-- Opening Marker --

/-! ## Audio frames (R25, R38) -/

/-- The sample of slot `y` of an input frame: the first 24 of the slot's 32 bits (R25). -/
def slotSample (frame : BitVec 256) (y : Fin 8) : Sample := frame.extractLsb' (232 - 32 * y.val) 24

/-- An output frame of eight slots, each a sample in its first 24 bits with its last 8 bits zero
(R38). -/
def audioFrame (x : Vector Sample 8) : BitVec 256 :=
  (x[0] ++ 0#8) ++ (x[1] ++ 0#8) ++ (x[2] ++ 0#8) ++ (x[3] ++ 0#8) ++
    (x[4] ++ 0#8) ++ (x[5] ++ 0#8) ++ (x[6] ++ 0#8) ++ (x[7] ++ 0#8)

end Sys2Proof.Machine
end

-- Closing Marker --

§ Exercise:
An exact copy of the lines from the one with "def audioFrame (x" to the final line of the entries is all that the answer should hold.

§ Solution to this task:
def audioFrame (x : Vector Sample 8) : BitVec 256 :=
  (x[0] ++ 0#8) ++ (x[1] ++ 0#8) ++ (x[2] ++ 0#8) ++ (x[3] ++ 0#8) ++
    (x[4] ++ 0#8) ++ (x[5] ++ 0#8) ++ (x[6] ++ 0#8) ++ (x[7] ++ 0#8)

end Sys2Proof.Machine
end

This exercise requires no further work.